The core of an AI datacenter is the compute floor — rows of racks containing accelerator servers. The organizational hierarchy runs from individual chips to nodes to racks to pods to superpods. A modern NVIDIA DGX GB200 NVL72 rack, for example, packs 72 Blackwell GPUs and 36 Grace CPUs into a single liquid-cooled enclosure that weighs about 1.4 metric tons and consumes approximately 120 kW of power. HPE’s configuration of the same system draws up to 132 kW, with 115 kW going to liquid-cooled components and 17 kW to air-cooled peripherals. This represents a dramatic departure from the 6–15 kW per rack typical of conventional datacenters just a few years earlier.

Figure 4 — The internal hierarchy of an AI datacenter. GPUs are assembled into nodes, which populate racks (like the 72-GPU NVL72), which interconnect into superpods, and then into full clusters. Below the compute layer sit the networking fabric, tiered storage, and cooling infrastructure.

Within each rack, GPUs communicate with their neighbours over NVLink — NVIDIA’s proprietary high-speed interconnect that delivers up to 1.8 TB/s per GPU in the fifth generation — and NVSwitch, which enables an all-to-all connection among all 72 GPUs within a rack, creating what NVIDIA describes as a single massive GPU. Across racks, communication relies on the datacenter network fabric.

Datacenter networking: InfiniBand vs. Ethernet

The choice of network fabric for AI clusters has been one of the most significant infrastructure debates of recent years. Historically, InfiniBand dominated, holding over 80% market share for AI back-end networks as recently as 2023. InfiniBand provides sub-2-microsecond latency with credit-based, lossless flow control — hardware-level guarantees that data is never dropped. For AI training workloads, where thousands of GPUs must synchronise gradient updates through all-reduce and all-gather operations, this consistency has been invaluable.

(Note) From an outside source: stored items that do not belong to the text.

-- ==== Sys2Proof/Tests/States.lean ====
section
/-! SUPPORT. Small states for the tests. -/

namespace Sys2Proof.Machine

open Sys2Proof

/-- The cells of bytes that stand from an address upwards. -/
def cellsAt (a : Nat) (l : List Nat) : List Host.Cell :=
  ((l.zip (List.range l.length)).map (fun x => (a + x.2, BitVec.ofNat 8 x.1))).filter (fun c => unlisted c.1 != some c.2)

/-- MET is On too, with MCORE running. -/
def State.withMet (s : State) : State :=
  ({ s with power := { s.power with met := { s.power.met with st := .on, exiting := false } } } : State).raise R.MPWR.MCTL.RUN

/-- RF is On. -/
def State.withRf (s : State) : State := { s with power := { s.power with rf := { s.power.rf with st := .on } } }

/-- APP rests, Retained. -/
def State.withAppAsleep (s : State) : State :=
  { s with power := { s.power with app := { s.power.app with st := .retained }, acoreRuns := false } }

/-- The ROM loader runs. -/
def State.withLoader (s : State) : State := { s with boot := { s.boot with loader := true, sleeping := false } }

/-- A channel of a scan, and what a flow sequence of two pairs latches. -/
def channelEx : Channel := { fs := 0, chop := false, lo := -100, hi := 100 }

def flowCfgEx : FlowCfg :=
  { npair := 2, order := false, excl := false, minGood := 1, half := 8, delay := 2, window := 8, skip := 0, hits := 1, frac := 8
    loopK := 2, loopEn := true, thrMin := 10, thrMax := 200 }

/-- That sequence runs with some shots taken; once calibrated it is sending downstream. -/
def State.withFlow (s : State) (shots : List FlowShot) (cal : Bool) : State :=
  { s.withMet with
    flow := { s.flow with cfg := some flowCfgEx, calibrated := cal, shots := shots, sending := if cal then some 1 else none } }

/-- MFLASH slot A holds a legal image of 8 bytes whose TAG is that of the zero key. -/
def State.withLegalImage (s : State) : State :=
  let b := metPhys + 0x40000
  { s with
    mem :=
      cellsAt b [1, 2, 3, 4, 5, 6, 7, 8] ++
      cellsAt (b + 0xBFC0) (leBytes 4 0x4C470420 ++ leBytes 4 7 ++ [0, 0, 0xFF, 0xFF] ++ leBytes 4 3 ++ leBytes 8 8) ++
      cellsAt (b + 0xBFE0) [230, 53, 171, 212, 75, 72, 208, 10, 213, 166, 224, 168, 139, 42, 212, 0] ++
      cellsAt (b + 0xBFF8) (leBytes 8 0x4C5AA5C3) }

/-- Slot 1 holds a key that serves UPDATE. -/
def State.withUpdateKey (s : State) : State :=
  let s1 : State := { s with cmac := { s.cmac with keys := s.cmac.keys.set 1 (List.replicate 16 0x11) } }
  ((s1.raise (R.CMACE.SLOT.VALID 1)).wr (R.CMACE.SLOT.ATTR 1) 5)

/-- Bank 0 holds a valid application image of 8 bytes, on trial. -/
def State.withAppImage (s : State) : State :=
  let s1 := s.withUpdateKey
  { s1 with
    mem :=
      cellsAt 0x100000 [1, 2, 3, 4, 5, 6, 7, 8] ++
      cellsAt 0x14FFC0 (leBytes 4 0x41500420 ++ leBytes 4 7 ++ leBytes 4 0 ++ leBytes 4 8 ++ leBytes 4 0) ++
      cellsAt 0x14FFE0 [135, 220, 175, 30, 4, 80, 112, 54, 2, 102, 239, 224, 167, 33, 67, 254] ++
      cellsAt 0x14FFF8 (leBytes 8 0x4150A5C3) }

/-- A key-load record for slot 1 stands in SRAM. -/
def State.withKeyRecord (s : State) : State :=
  { s with mem := cellsAt 0x20000100 ([1, 0, 1, 1, 5, 0, 0, 0] ++ List.replicate 8 0 ++ List.replicate 32 9 ++
      [218, 188, 224, 235, 61, 123, 125, 227, 209, 74, 36, 92, 105, 102, 27, 137]) }

/-- A mode-7 command of an inbound telegram stands in SRAM, with the key of slot 3 that opens it. -/
def State.withTelegram (s : State) : State :=
  let s1 : State := { s with cmac := { s.cmac with keys := s.cmac.keys.set 3 (List.replicate 16 0x33) } }
  let s2 := (s1.raise (R.CMACE.SLOT.VALID 3)).wr (R.CMACE.SLOT.ATTR 3) 13
  { s2 with mem := cellsAt 0x20000100 ([47, 68, 45, 44, 1, 2, 3, 4, 1, 7, 144, 15, 0, 44, 37, 5, 0, 0, 0, 180, 23, 241, 65, 242,
      192, 180, 234, 122, 1, 0, 16, 7] ++ List.replicate 16 165) }

/-- A key with the attributes `attr` in slot 1, and registers that describe a job over 16 bytes of SRAM, the first one `b`. -/
def State.withJob (s : State) (attr b : Nat) : State :=
  let s1 := ((s.raise (R.CMACE.SLOT.VALID 1)).wr (R.CMACE.SLOT.ATTR 1) attr).wr R.CMACE.JOB_CTL.SLOT 1
  let s2 := ((s1.wr (R.CMACE.LEN.LEN 0) 16).wr (R.CMACE.SRC.ADDR 0) 0x20000000).wr R.CMACE.DST.ADDR 0x20001000
  (s2.wr (R.CMACE.IV.IV 0) b).setBytes 0x20000000 [b]

/-- Channel 1 of DMA moves words from SRAM to SRAM, two of them left. -/
def State.withChannel (s : State) : State :=
  let s1 := ((s.raise (R.DMA.CFG.EN 1)).wr (R.DMA.SRC.ADDR 1) 0x20000100).wr (R.DMA.DST.ADDR 1) 0x20000200
  { ((s1.wr (R.DMA.CTL.CTL 1) 0xE0002).wr (R.DMA.STAT.STATE 1) 2).store 0x20000100 4 0x12345678 with
    dma := { s.dma with loaded := [1], started := [1] } }

/-- The receive ring of channel 0, 64 words at the base of SRAM, and a record of three words in the RX FIFO. -/
def State.withRing (s : State) : State :=
  let s1 := ((s.withRf.raise R.DMA.CTRL.CH0_RING).raise (R.DMA.CFG.EN 0)).wr R.DMA.RING_BASE.ADDR 0x20000000
  ((s1.wr R.DMA.RING_WORDS.WORDS 64).wr R.LINK.RXLEVEL.BYTES 12).setLink { s.link with rx := [[0, 1, 2]] }

/-- The wired ports work, both UARTs on, the service link in FORM 1. -/
def State.withPorts (s : State) : State :=
  let s1 := (((s.raise (R.UART.CFG.EN 0)).raise (R.UART.CFG.EN 1)).raise R.SPI.CFG.EN).raise R.I2C.CFG.EN
  (s1.wr R.UART1.SVC.FORM 1).setPorts { s.ports with posc := true, ready := true, scale := 10 }

/-- A container of UPDATE in staging of bank 1: a DIRECT image of 8 bytes, whole. -/
def State.withContainer (s : State) : State :=
  let s1 := ((((s.withUpdateKey.wr R.UPDATE.ACTIVE.BANK 0).wr R.UPDATE.CID.CID 9).wr R.UPDATE.STATUS.STATE 2).wr
    R.UPDATE.RX.TOTAL 2).wr R.FLASHC.PROT_STATUS.LIFTED 511
  let h := leBytes 4 0x53480420 ++ [1, 1, 2, 0] ++ leBytes 2 0x4201 ++ [0, 0] ++ List.replicate 8 0xFF ++ leBytes 4 8 ++
    leBytes 4 8 ++ leBytes 4 0 ++ leBytes 4 5 ++ leBytes 4 3 ++ leBytes 4 0 ++ [0, 0, 0, 1] ++ List.replicate 8 0
  let tag := [84, 211, 15, 185, 101, 218, 236, 41, 244, 81, 96, 208, 106, 15, 250, 57]
  { s1 with mem := cellsAt (stagingBase 1) (h ++ tag ++ List.replicate 24 0 ++ [79, 94, 239, 43, 248, 58, 33, 241]) }

/-- The sheaf 1 of container 9, whose payload is zeros. -/
def sheafOne : List Nat :=
  leBytes 4 9 ++ [1, 0, 0, 0] ++ List.replicate 96 0 ++ [138, 129, 168, 35, 84, 74, 252, 232]

/-- The carrier at 868.3 MHz, RF On and the link engine enabled. -/
def State.withLink (s : State) : State :=
  ((s.withRf.wr R.RADIO.FREQ_BASE.WORD 17509203).raise R.LINK.CTRL.EN).raise R.LINK.CTRL.STOOK_RX

/-- A RAW submission of four bytes by APP in slot 7. -/
def State.withSubmission (s : State) : State :=
  ({ s with slots := s.slots.set 7 { emptySlot with owner := 5, giver := 2, len := 12 } } : State).setBytes (slotAddr 7)
    [3, 0, 0xFF, 0x7F, 0xFF, 0, 4, 0, 1, 2, 3, 4]

/-- The frame of that submission, and an attempt of it in a stage. -/
def rawFrame : TxFrame :=
  { src := .slot, slot := 7, giver := 2, form := 3, flags := 0, chan := 0xFF, dbm := 0x7F, retry := 0xFF, bytes := [1, 2, 3, 4]
    built := true, attempts := 1, onAir := false, lastFail := 0, wait := none, told := false, wmb := [], seq := 0 }

def rawAttempt (p : AttPhase) : Attempt :=
  { frame := rawFrame, phase := p, dst := 0xFFFF, parents := 0, freq := 17509203 * 26000000, bits := 256, rate := 100000, dbm := 10
    ext := false, capped := false, blocked := false, tuned := true, temp := 20 }

/-- The same as a telegram with a response window, and as a frame that awaits an acknowledgement. -/
def wmbAttempt (p : AttPhase) : Attempt := { rawAttempt p with frame := { rawFrame with form := 2, wmb := [5, 1, 0, 2, 0, 0, 0, 0] } }

def State.withAttempt (s : State) (a : Attempt) : State :=
  { s.withLink.withSubmission with link := { s.link with att := some a } }

/-- A node of a stead, with the key of slot 2. -/
def State.withStead (s : State) : State :=
  let s1 : State := { s.withLink with cmac := { s.cmac with keys := s.cmac.keys.set 2 (List.replicate 16 0x22) } }
  (((s1.raise (R.CMACE.SLOT.VALID 2)).wr (R.CMACE.SLOT.ATTR 2) 5).wr R.LINK.MESH_ID.STEAD 0x77).wr R.LINK.MESH_ID.ADDR 3

/-- A beacon of ring 0 from a collector, without its time. -/
def testBeacon : BeaconIn :=
  let h := stookHeader 0 0 0x77 0xFC00 0xFFFF 0 2 0xFC00 0xFFFF 0 1
  let d := [0, 0xFF] ++ List.replicate 32 0
  { bytes := h ++ d ++ [132, 34, 122, 29, 174, 96, 43, 125], rssi := 60, time := 0 }

/-- A frame up from node 9 to the collector of the stead, as the collector receives it. -/
def testUplink : List Nat :=
  stookHeader 1 0 0x77 9 0xFC00 1 2 9 0xFC00 0 1 ++ List.replicate 12 7

/-- A local request in slot 7 that reads an entry no table holds. -/
def State.withRequest (s : State) : State :=
  let s1 : State := { s with requests := [[0x107]], cmac := { s.cmac with classKeys := List.replicate 4 (List.replicate 16 0x44) }
                             slots := s.slots.set 7 { emptySlot with owner := 4, giver := 2, len := 24 } }
  { s1 with mem := cellsAt (slotAddr 7) [76, 68, 0, 0, 5, 0, 0, 0, 16, 1, 9, 0, 1, 255, 127, 0, 199, 155, 19, 196, 65, 163, 203, 180] }

/-- A request of one write through a callback, whose record is in slot 8. -/
def testJob (p : DictPhase) (call : Option Nat) : DictJob :=
  { frame := [], slot := some 7, config := false, cls := 0, hdr := 0x10, rid := 9, fc := 5, phase := p, next := 0, half := none, call := call
    ops := [{ op := 2, index := 0x7000, sub := 0, value := [1], status := 0, result := [], effDesc := none, dirty := 0,
              desc := some (paramEntry 0x1103 0 tU16 2 clsOper 0x220007C4 200 60000) }] }

def State.withJobOf (s : State) (p : DictPhase) (call : Option Nat) : State :=
  { s with dict := { s.dict with job := some (testJob p call) }
           slots := (s.slots.set 7 { emptySlot with owner := 4, giver := 2, len := 24 }).set 8 { emptySlot with owner := 4 } }

end Sys2Proof.Machine
end

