/-- Ch. 02, first update: STEP 1 moves the code by 2 at most, from 12 to 14. -/
theorem test_pace_step :
    let s := (State.reset.wr (R.PWR.PACE_STATUS.VCORE_CODE .app) 12).wr (R.PWR.PACE_CTRL.TARGET .app) 80
    (match exec (.paceUpdate .app 8 78) s with
      | .next t => t.rd (R.PWR.PACE_STATUS.VCORE_CODE .app)
      | _ => 99) = 14 := by decide +kernel

/-- Ch. 13, step 2: the second sample 1,200 counts above BASE 7,500 presses the key. -/
theorem test_touch_press :
    let c := { up := true, recal := false, onRun := 1, offRun := 0, samples := [] }
    let s : State := { State.reset.withMet with seqr := { State.reset.seqr with touch := List.replicate 4 c } }
    (match exec (.touchSample 0 8700) (((s.wr (R.TOUCH.BASE.BASE 0) 7500).wr R.TOUCH.CFG.EN 1).wr (R.LCD.PINSEL.SEL 0) 2) with
      | .next t => (t.touchState 0 == tTouched, t.rdBit R.TOUCH.STATUS.PRESS 0)
      | _ => (false, false)) = (true, true) := by decide +kernel


/-! ### States that meet the hypotheses of each statement -/

theorem witness_StepTakesTheFrontCommand :
    (State.reset.withPending [.wakeClr .app]).pending = [.wakeClr .app] ∧ State.reset.pending = [] :=
  by decide +kernel

theorem witness_EveryStepKeepsTheDataCanonical :
    ([State.reset.regs, State.reset.shadow, State.reset.mirror, State.reset.metMirror, State.reset.rfMirror, State.reset.copies].all RegFile.wf = true ∧ Memory.wf State.reset.mem = true) ∧ State.reset.pending = [] :=
  by decide +kernel

theorem witness_IdleTickAdvancesTheClock :
    let s := State.reset; s.power.ship = false ∧ s.resetHold ≠ 1 ∧ s.resetHold ≠ 3 ∧ s.power.clockLoss = false ∧ s.farClock 0x02 = true ∧ s.rfReady = false ∧ s.rd R.AON.RTC_SUB.SUB < 32768 ∧ s.rd R.AON.RTC_SEC.SEC < 2 ^ 32 - 1 ∧
    let s := ({ State.reset.withRf.raise (R.BRIDGE.CLKSTAT.HFXO_RUN .app) with rtcOnTosc := false } : State); s.power.ship = false ∧ s.resetHold ≠ 1 ∧ s.resetHold ≠ 3 ∧ s.power.clockLoss = false ∧ s.farClock 0x02 = false ∧ s.rfReady = true ∧ s.farClock 0x0B = true ∧
    ({ State.reset with resetHold := 1 } : State).resetHold = 1 :=
  ⟨by decide +kernel, by decide +kernel, by decide +kernel⟩

theorem witness_PaceAndBiasLoops :
    (let sd : Side := .app;
      let s : State := State.reset;
      (s.power.clockLoss = false) ∧ (s.rd (R.PWR.PACE_STATUS.VCORE_CODE sd) ≤ 90)) ∧
    (let sd : Side := .met;
      let s : State := State.reset.raise (R.PWR.PACE_STATUS.AT_CEIL .met);
      (s.flag (R.PWR.PACE_STATUS.AT_CEIL sd) = true) ∧ (s.flag (R.PWR.PACE_STATUS.CEIL_HIT sd) = false)) ∧
    (let sd : Side := .app;
      let s : State := State.reset;
      (s.railPowered sd = true)) ∧
    (let sd : Side := .app;
      let s : State := State.reset.raise (R.PWR.PACE_STATUS.UNDER .app);
      (s.flag (R.PWR.PACE_STATUS.UNDER sd) = true)) ∧
    (let sd : Side := .app;
      let s : State := State.reset.raise (R.PWR.PACE_STATUS.UNDER .app);
      (s.flag (R.PWR.PACE_STATUS.UNDER sd) = true) ∧ (s.quiet = true) ∧ (s.update.due = [])) ∧
    (let sd : Side := .app;
      let s : State := ({ State.reset.withAppAsleep.wr R.PWR.MODE_STATUS.EFFECTIVE 1 with appRail := { State.reset.appRail with biasOn := true } } : State);
      (s.retained sd = true) ∧ (s.restMode = true) ∧ ((s.rail sd).biasOn = true) ∧ (s.rd (R.PWR.BIAS_CTRL.TRACK sd) ≠ 3)) ∧
    (let sd : Side := .app;
      let s : State := ({ State.reset.withAppAsleep.wr R.PWR.MODE_STATUS.EFFECTIVE 1 with appRail := { State.reset.appRail with biasOn := true } } : State);
      (s.biasRamps sd = false) ∧ (s.retained sd = true) ∧ (s.restMode = true) ∧ ((s.rail sd).biasOn = true)) ∧
    (let sd : Side := .app;
      let s : State := (State.reset.setDom .app { State.reset.power.app with st := .retained, entering := some .retained }).raise (R.PWR.BIAS_CTRL.EN .app);
      (s.biasRamps sd = true)) :=
  ⟨by decide +kernel, by decide +kernel, by decide +kernel, by decide +kernel, by decide +kernel, by decide +kernel, by decide +kernel, by decide +kernel⟩

theorem witness_BridgesCarryAndTimeOut :
    (let id : Nat := 0x03;
      let s : State := State.reset;
      (isPulseBridge id = true) ∧ (s.farPowered id = true) ∧ (id ∉ s.bridges.pulses)) ∧
    (let id : Nat := 0x14;
      let s : State := ({ State.reset with bridges := { State.reset.bridges with pulses := [0x14] } } : State);
      (isPulseBridge id = true) ∧ (s.farPowered id = true) ∧ (id ∈ s.bridges.pulses) ∧ (s.rd (R.BRIDGE.COUNTS.OVR_COUNT (bridgeSide id)) < 255)) ∧
    (let id : Nat := 0x0C;
      let s : State := State.reset;
      (isPulseBridge id = true) ∧ (s.farPowered id = false) ∧ (s.flag (R.BRIDGE.STATUS.TIMEOUT (bridgeSide id)) = false)) ∧
    (let req : Nat := 1;
      let f : Fld := R.AON.WDT.FEED;
      let s : State := State.reset;
      (s.power.app.st = .on) ∧ (s.power.ship = false) ∧ (s.quiet = true) ∧ (s.outstanding .app req = false) ∧ (f ∈ [R.AON.WDT.FEED, R.AON.RST_REQ.KEY])) ∧
    (let req : Nat := 1;
      let s : State := State.reset;
      (s.power.app.st = .on) ∧ (s.power.rf.st = .off) ∧ (s.quiet = true) ∧ (s.outstanding .app req = false)) ∧
    (let id : Nat := 0x01;
      let write : Bool := true;
      let mode : Nat := 0;
      let addr : Nat := 0x48001000;
      ((id ≠ 0x09 ∧ id ≠ 0x0E)) ∧ (carries id (bridgeSide id) write (mode % 4) addr = false)) ∧
    (let id : Nat := 0x01;
      let a : BridgeAccess := { id := 1, req := 0, write := true, addr := 0x40002010, data := 0, mode := 0, limit := 16, sync := false, taken := false };
      let s : State := ({ State.reset with bridges := { State.reset.bridges with waiting := [{ id := 1, req := 0, write := true, addr := 0x40002010, data := 0, mode := 0, limit := 16, sync := false, taken := false }] } } : State);
      (isWordBridge id = true) ∧ (s.quiet = true) ∧ (s.timeoutsRun = true) ∧ (s.bridgeHead id = some a) ∧ (s.bridgeFill id ≤ 2) ∧ (a.ofDma = false) ∧ (¬(bridgeSide id = .app ∧ a.req = 11))) ∧
    (let id : Nat := 0x03;
      let s : State := ({ State.reset with bridges := { State.reset.bridges with pulses := [0x03] } } : State);
      (isPulseBridge id = true) ∧ (s.timeoutsRun = true) ∧ (id ∈ s.bridges.pulses)) ∧
    (let id : Nat := 0x03;
      let s : State := ({ State.reset with bridges := { State.reset.bridges with pulses := [0x03] } } : State);
      (isPulseBridge id = true) ∧ (s.farPowered id = true) ∧ (s.farClock id = true) ∧ (s.awake = true) ∧ (s.quiet = true) ∧ (s.bridgeHead id = none) ∧ (id ∈ s.bridges.pulses)) ∧
    (let sd : Side := .met;
      let a : BridgeAccess := { id := 0x11, req := 1, write := true, sync := true, taken := true, mode := 0, addr := 0x48000030, data := 1, limit := 100 };
      let s : State := ({ State.reset with bridges := { State.reset.bridges with waiting := [{ id := 0x11, req := 1, write := true, sync := true, taken := true, mode := 0, addr := 0x48000030, data := 1, limit := 100 }] } } : State);
      (s.awake = true) ∧ (s.farClock (sd.pick 0x01 0x11) = true) ∧ (s.quiet = true) ∧ (s.bridgeHead (sd.pick 0x01 0x11) = some a) ∧ (a.sync = true) ∧ (a.taken = true) ∧ (a.ofDma = false) ∧ (¬(sd = .app ∧ a.req = 11))) ∧
    (let sd : Side := .met;
      let s : State := State.reset.withMet;
      (s.sideOn sd = true) ∧ (s.power.ship = false) ∧ (s.quiet = true) ∧ (s.outstanding sd 1 = false)) ∧
    (let id : Nat := 0x01;
      let s : State := ({ State.reset with bridges := { State.reset.bridges with runs := [(1, 255)] } } : State);
      (isWordBridge id = true) ∧ (s.awake = true) ∧ (s.variant ≠ .c) ∧ (s.rd (R.BRIDGE.LOCKUP.LOCKUP_N (bridgeSide id)) ≠ 0) ∧ (s.rd (R.BRIDGE.LOCKUP.LOCKUP_N (bridgeSide id)) ≤ s.bridges.runs.count id)) :=
  ⟨by decide +kernel, by decide +kernel, by decide +kernel, by decide +kernel, by decide +kernel, by decide +kernel, by decide +kernel, by decide +kernel, by decide +kernel, by decide +kernel, by decide +kernel, by decide +kernel⟩

theorem witness_SupplyMonitorAndReservoir :
    (let vres : Nat := 2000;
      let vbat : Nat := 3600;
      let s : State := State.reset;
      (s.awake = true) ∧ (s.mayCharge vres vbat = true)) ∧
    (let vres : Nat := 4000;
      let vbat : Nat := 3600;
      let s : State := State.reset.raise R.PWR.RES_STATUS.CHARGING;
      (s.awake = true) ∧ (s.flag R.PWR.RES_STATUS.CHARGING = true) ∧ (s.vTop vbat ≤ vres)) ∧
    (let s : State := State.reset;
      (s.awake = true) ∧ (s.awaitsEnergy = false)) ∧
    (let a : Attempt := rawAttempt .energy;
      let s : State := State.reset.withAttempt (rawAttempt .energy);
      (s.link.att = some a) ∧ (a.phase = .energy)) ∧
    (let a : Attempt := rawAttempt .tx;
      let s : State := State.reset.withAttempt (rawAttempt .tx);
      (s.link.att = some a) ∧ (a.phase = .tx ∨ a.phase = .tune)) ∧
    (let vmeas : Nat := 3300;
      let s : State := State.reset;
      (s.samples = true) ∧ (s.flag R.MPWR.ECHK.BUSY = false) ∧ (s.copies = []) ∧ (s.level = 0) ∧ (∀ n ∈ List.range 7, s.threshold (n + 1) ≤ s.vComp vmeas)) ∧
    (let vmeas : Nat := 2900;
      let s : State := ({ State.reset with supply := { State.reset.supply with below := [2, 0, 0, 0, 0, 0, 0] } } : State);
      (s.samples = true) ∧ (s.flag R.MPWR.ECHK.BUSY = false) ∧ (s.copies = []) ∧ (s.level = 0) ∧ (s.supply.below = [2, 0, 0, 0, 0, 0, 0]) ∧ (s.vComp vmeas < s.threshold 1)) ∧
    (let s : State := ({ State.reset.withMet with power := { State.reset.withMet.power with freezeWait := true } } : State);
      (s.metRuns = true) ∧ (s.power.freezeWait = true)) ∧
    (let s : State := State.reset.withMet;
      (s.metRuns = true) ∧ (s.power.freezeWait = false)) ∧
    (let s : State := ({ State.reset with power := { State.reset.power with freezeWait := true } } : State);
      (s.power.freezeWait = true)) :=
  ⟨by decide +kernel, by decide +kernel, by decide +kernel, by decide +kernel, by decide +kernel, by decide +kernel, by decide +kernel, by decide +kernel, by decide +kernel, by decide +kernel⟩
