-- ==== Sys2Proof/Laws/Exec.lean ====
section
/-! SUPPORT. One equation per instruction: what `exec` answers, over the shared updates. -/

namespace Sys2Proof.Machine

open Sys2Proof

section operate

variable (s : State) (dr sr1 sr2 : Reg) (imm5 : BitVec 5)

theorem exec_addReg : exec (.addReg dr sr1 sr2) s =
    .next ((s.writeReg dr (s.reg sr1 + s.reg sr2)).setcc dr) := rfl

theorem exec_addImm : exec (.addImm dr sr1 imm5) s =
    .next ((s.writeReg dr (s.reg sr1 + sext imm5)).setcc dr) := rfl

theorem exec_andReg : exec (.andReg dr sr1 sr2) s =
    .next ((s.writeReg dr (s.reg sr1 &&& s.reg sr2)).setcc dr) := rfl

theorem exec_andImm : exec (.andImm dr sr1 imm5) s =
    .next ((s.writeReg dr (s.reg sr1 &&& sext imm5)).setcc dr) := rfl

theorem exec_not : exec (.not dr sr1) s =
    .next ((s.writeReg dr (~~~(s.reg sr1))).setcc dr) := rfl

end operate

section control

variable (s : State) (base : Reg)

theorem exec_br (n z p : Bool) (off : BitVec 9) : exec (.br n z p off) s =
    .next (if brTaken (brMask n z p) s.cond then s.setPc (s.pc + sext off) else s) := rfl

theorem exec_jmp : exec (.jmp base) s = .next (s.setPc (s.reg base)) := rfl

theorem exec_jsr (off : BitVec 11) : exec (.jsr off) s =
    .next ((s.writeReg .r7 s.pc).setPc (s.pc + sext off)) := rfl

theorem exec_jsrr : exec (.jsrr base) s =
    .next ((s.writeReg .r7 s.pc).setPc (if base = .r7 then s.pc else s.reg base)) := by
  rw [← s.reg_writeReg .r7 base s.pc]; rfl

end control

section memory

variable (s : State) (r base : Reg) (off : BitVec 9) (off6 : BitVec 6)

theorem exec_ld : exec (.ld r off) s =
    .next (((s.memRead (s.pc + sext off)).2.writeReg r (s.memRead (s.pc + sext off)).1).setcc r) :=
  rfl

theorem exec_ldi : exec (.ldi r off) s =
    let pointer := s.memRead (s.pc + sext off)
    let data := pointer.2.memRead pointer.1
    .next ((data.2.writeReg r data.1).setcc r) := rfl

theorem exec_ldr : exec (.ldr r base off6) s =
    let data := s.memRead (s.reg base + sext off6)
    .next ((data.2.writeReg r data.1).setcc r) := rfl

theorem exec_lea : exec (.lea r off) s =
    .next ((s.writeReg r (s.pc + sext off)).setcc r) := rfl

theorem exec_st : exec (.st r off) s =
    .next (s.writeCell (s.pc + sext off) (s.reg r)) := rfl

theorem exec_sti : exec (.sti r off) s =
    let pointer := s.memRead (s.pc + sext off)
    .next (pointer.2.writeCell pointer.1 (s.reg r)) := rfl

theorem exec_str : exec (.str r base off6) s =
    .next (s.writeCell (s.reg base + sext off6) (s.reg r)) := rfl

end memory

section trap

variable (s : State)

/-- GETC with a character `c` to read. -/
theorem exec_trapGetc_of_char {c : Byte} {s' : State} (h : s.readChar = some (c, s')) :
    exec .trapGetc s = .next ((((s'.writeReg .r7 s.pc).writeChars s.config.getcPrompt).writeReg .r0
      (zext8 c)).setcc .r0) := by
  simp [exec, execTrapGetc, h]

/-- GETC with none: held. -/
theorem exec_trapGetc_of_none (h : s.readChar = none) :
    exec .trapGetc s = .next (s.setPc s.instrAddr) := by
  simp [exec, execTrapGetc, h]

/-- IN with a character `c` to read. -/
theorem exec_trapIn_of_char {c : Byte} {s' : State} (h : s.readChar = some (c, s')) :
    exec .trapIn s = .next (((((s'.writeReg .r7 s.pc).writeChars s.config.inPrompt).writeChar
      c).writeReg .r0 (zext8 c)).setcc .r0) := by
  simp [exec, execTrapIn, h]

/-- IN with none: held. -/
theorem exec_trapIn_of_none (h : s.readChar = none) :
    exec .trapIn s = .next (s.setPc s.instrAddr) := by
  simp [exec, execTrapIn, h]

theorem exec_trapOut : exec .trapOut s =
    .next ((s.writeReg .r7 s.pc).writeChar (lowByte (s.reg .r0))) := rfl

/-- A string routine answers the state its walk ends in. -/
theorem runStringRoutine_next (emit : Word → List Byte × Bool) :
    ∃ t, State.walkString emit (s.writeReg .r7 s.pc).walkFuel (s.reg .r0)
        (s.writeReg .r7 s.pc) = some t ∧ s.runStringRoutine emit = .next t := by
  obtain ⟨t, ht⟩ := State.walkString_walkFuel emit (s.reg .r0) (s.writeReg .r7 s.pc)
  exact ⟨t, ht, by simp [State.runStringRoutine, ht]⟩

theorem exec_trapHalt : exec .trapHalt s =
    .next ((s.writeReg .r7 s.pc).writeChars s.config.haltNotice).halt := rfl

theorem exec_trapUnhandled (v : BitVec 8) : exec (.trapUnhandled v) s =
    .next ((s.writeReg .r7 s.pc).reportUnhandledTrap v) := rfl

theorem exec_rti : exec .rti s = .next (s.raiseIllegalOpcode 0b1000#4) := rfl

theorem exec_res : exec .res s = .next (s.raiseIllegalOpcode 0b1101#4) := rfl

end trap

end Sys2Proof.Machine
end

However, the landscape is shifting rapidly. The Ultra Ethernet Consortium released its UEC 1.0 specification in June 2025, which fundamentally rearchitected the Ethernet stack for AI workloads with new congestion control, transport protocols, and packet-spraying techniques. Meta demonstrated that its tuned RoCE (RDMA over Converged Ethernet) fabric could match InfiniBand performance for large model training. Dell’Oro Group reported in mid-2025 that Ethernet had overtaken InfiniBand in AI back-end network deployments, driven by cost advantages and multi-vendor flexibility. The trend is clear: while InfiniBand retains an edge in ultra-large-scale, latency-critical deployments, Ethernet is becoming the predominant choice for the majority of AI clusters.

Storage architecture

AI training clusters require storage systems that can feed data to thousands of GPUs without starving the compute pipeline. The primary tier is typically a parallel file system — Lustre, GPFS/Spectrum Scale, WEKA, or VAST Data — backed by NVMe flash storage capable of delivering hundreds of gigabytes per second of aggregate read throughput. Beneath this sits a warm tier for less frequently accessed datasets and a cold tier using object storage for long-term archival. A critical function is checkpoint storage: long-running training jobs periodically save their state so they can resume after hardware failures. These checkpoints can be many terabytes in size, and writing them quickly enough to avoid stalling the training job requires substantial storage bandwidth.

Cooling: from air to liquid

The transition from air cooling to liquid cooling is arguably the most visible physical change in AI datacenters. A traditional server generating 300–500 watts could be cooled effectively by moving air through the rack with fans. A GPU accelerator node drawing 5+ kW, packed 18 to a rack, cannot. At 120–132 kW per rack, air cooling is physically insufficient — the air simply cannot absorb and remove heat fast enough.

Figure 5 — Comparison of traditional air-cooled datacenter design (left) with modern direct liquid cooling (right). At AI-grade power densities of 100+ kW per rack, liquid cooling is not optional — it is the only viable approach.

Direct liquid cooling (DLC) uses cold plates mounted directly on the hottest components — GPUs, CPUs, and HBM memory — with chilled water or a dielectric coolant flowing through them. The NVIDIA DGX GB200 system is designed around this approach, with coolant entering at 25°C and exiting approximately 20 degrees warmer. Coolant Distribution Units (CDUs) on the data hall floor exchange heat between the facility water loop and the rack-level loop. The heat is ultimately rejected outdoors through cooling towers, dry coolers, or — increasingly — captured for reuse in district heating systems, particularly in Nordic countries. Immersion cooling, where entire server boards are submerged in a non-conductive liquid, represents a more radical approach that some operators are exploring for the highest-density deployments.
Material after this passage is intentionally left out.